Scalable and Certifiable Graph Unlearning: Overcoming the Approximation Error Barrier
Lu Yi, Zhewei Wei

TL;DR
This paper introduces ScaleGUN, a scalable method for certified graph unlearning on billion-edge graphs, significantly reducing unlearning time while maintaining strong privacy guarantees.
Contribution
ScaleGUN is the first approach to enable certified graph unlearning on billion-edge graphs by integrating approximate graph propagation, balancing scalability and certification guarantees.
Findings
Achieves certified unlearning on billion-edge graphs in seconds.

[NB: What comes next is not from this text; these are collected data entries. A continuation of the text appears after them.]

/-- What an answer changes: sessions, the mailbox, PF0's interrupt, counters, the link that it wakes, and free values. -/
theorem State.answered_part (s : State) (k : Nat × Nat) (m : Bytes) (r : Reply) :
    ∃ sessions d2h ready dict fn out free, s.answered k m r =
      { State.answerPut { s with mgmt := { s.mgmt with sessions := sessions } } d2h ready dict fn out with free := free } := by
  unfold State.answered
  extract_lets a msg
  have h1 : ∃ free, a.2 = { s with free := free } := by
    unfold a State.replyAux
    split <;> exact ⟨_, rfl⟩
  obtain ⟨free, h1⟩ := h1
  have h2 : ∃ sessions, a.2.keepReply k m msg = { a.2 with mgmt := { a.2.mgmt with sessions := sessions } } := by
    unfold State.keepReply
    split <;> exact ⟨_, rfl⟩
  obtain ⟨sessions, h2⟩ := h2
  obtain ⟨d2h, ready, dict, fn, out, h3⟩ := ((a.2.keepReply k m msg).bump (Obj.MGMT_RX_MSGS + k.1)).answer_part k msg
  refine ⟨sessions, d2h, ready, dict, fn, out, free, ?_⟩
  rw [h3, h2, h1]
  rfl

theorem State.stageOf_answered (s : State) (k : Nat × Nat) (m : Bytes) (r : Reply) :
    (s.answered k m r).stageOf k = s.stageOf k := by
  unfold State.answered
  extract_lets a msg
  have h1 : a.2.mgmt = s.mgmt := by
    unfold a State.replyAux
    split <;> rfl
  obtain ⟨d2h, ready, dict, fn, out, h3⟩ := ((a.2.keepReply k m msg).bump (Obj.MGMT_RX_MSGS + k.1)).answer_part k msg
  have h4 : (State.answer ((a.2.keepReply k m msg).bump (Obj.MGMT_RX_MSGS + k.1)) k msg).stageOf k =
      (a.2.keepReply k m msg).stageOf k := by
    rw [h3]
    rfl
  rw [h4, State.stageOf_keepReply, State.stageOf, State.sess?, h1, State.stageOf, State.sess?]

/-- An accepted WRITE, by any row that stands for it. -/
theorem exec_write_of_accepts {dt port sess : Nat} {m : Bytes} {r : ObjRow} {i : Item} {c : Instr} {s : State}
    (hc : Writes dt port sess m i c) (h : (s.tick dt).accepts (port, sess) m r i = true) : exec c s =
      .next ((((s.tick dt).touch (port, sess)).writeValue (port, sess) r i.obj (i.elem.getD 0) i.value).2.answered
        (port, sess) m
        (oneReply (((s.tick dt).touch (port, sess)).writeValue (port, sess) r i.obj (i.elem.getD 0) i.value).1 i)) := by
  have ha := State.accepted_of_accepts h
  rw [exec_of_writes ha.op ha.items hc, ompCmd_of_accepts rfl h]

/-- Settles O29: the row is `exec_of_writes`, and the frame `answered_part`. -/
theorem acceptedWritesAreDone : Obligations.AcceptedWritesAreDone := by
  unfold Obligations.AcceptedWritesAreDone
  refine ⟨fun dt port sess m r i c s hc h => ⟨_, rfl, exec_write_of_accepts hc h⟩, fun k m r s => ?frame⟩
  have staged := s.stageOf_answered k m r
  obtain ⟨sessions, d2h, ready, dict, fn, out, free, part⟩ := s.answered_part k m r
  refine ⟨_, rfl, ?_⟩
  rw [part] at staged ⊢
  exact ⟨rfl, rfl, rfl, rfl, rfl, rfl, rfl, rfl, rfl, rfl, rfl, rfl, rfl, rfl, rfl, rfl, rfl, rfl, rfl, rfl, rfl, rfl, rfl, staged⟩

end Sys2Proof.Machine
end

section
/-!
PROOFS. Values of objects: taken at once, when their block leaves idle, or with the next epoch (R47 to R50, R415).
-/

namespace Sys2Proof.Machine

/-! ### A value that is due takes effect -/

/-- What `settleQui` does with one value. -/
def State.settleOne (s : State) (x : Nat × Nat) : State :=
  let o := keyObj x.1
  let b := s.setCfg o (keyElem x.1) x.2
  if within o Obj.NET_PORT_MODE 2 then b.retrainPort (nth o Obj.NET_PORT_MODE)
  else if o == Obj.WV_ADDR_SRC || o == Obj.WV_ADDR then b.latch Obj.WV_ADDR_EFFECTIVE b.chosenAddr
  else b
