-- ==== Sys2Proof/WellFormed.lean ====
section
/-! DEFINITION. When a command can be encoded: its operand fits its field (30_encoding.md R70, R78). A length or a channel the core rejects at run time is still well formed. -/

namespace Sys2Proof

/-- A length fits NLEN, 16 bits (R70, R78: "n > 65535" is refused). -/
def lengthFits (n : Nat) : Bool := decide (n < 2 ^ 16)

/-- A channel index fits CH, 4 bits (R70, R78: "c > 15" is refused). -/
def channelFits (c : Nat) : Bool := decide (c < 2 ^ 4)

/-- Every operand fits its field. -/
def Instr.wellFormed : Instr → Bool
  | .cadd => true
  | .csub => true
  | .cmul => true
  | .cpolar => true
  | .fftDft n => lengthFits n
  | .fftRs n => lengthFits n
  | .fftRb n => lengthFits n
  | .fftIt n => lengthFits n
  | .bitrev n => lengthFits n
  | .fcfgLpf1 c => channelFits c
  | .fcfgHpf1 c => channelFits c
  | .fcfgLpf2 c => channelFits c
  | .fcfgHpf2 c => channelFits c
  | .fapply c => channelFits c

end Sys2Proof
end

Reduces unlearning time from hours to seconds compared to retraining.
Maintains certified guarantees despite using approximate propagation.
Abstract
Graph unlearning has emerged as a pivotal research area for ensuring privacy protection, given the widespread adoption of Graph Neural Networks (GNNs) in applications involving sensitive user data. Among existing studies, certified graph unlearning is distinguished by providing robust privacy guarantees. However, current certified graph unlearning methods are impractical for large-scale graphs because they necessitate the costly re-computation of graph propagation for each unlearning request. Although numerous scalable techniques have been developed to accelerate graph propagation for GNNs, their integration into certified graph unlearning remains uncertain as these scalable approaches introduce approximation errors into node embeddings. In contrast, certified graph unlearning demands bounded model error on exact node embeddings to maintain its certified guarantee. To address this…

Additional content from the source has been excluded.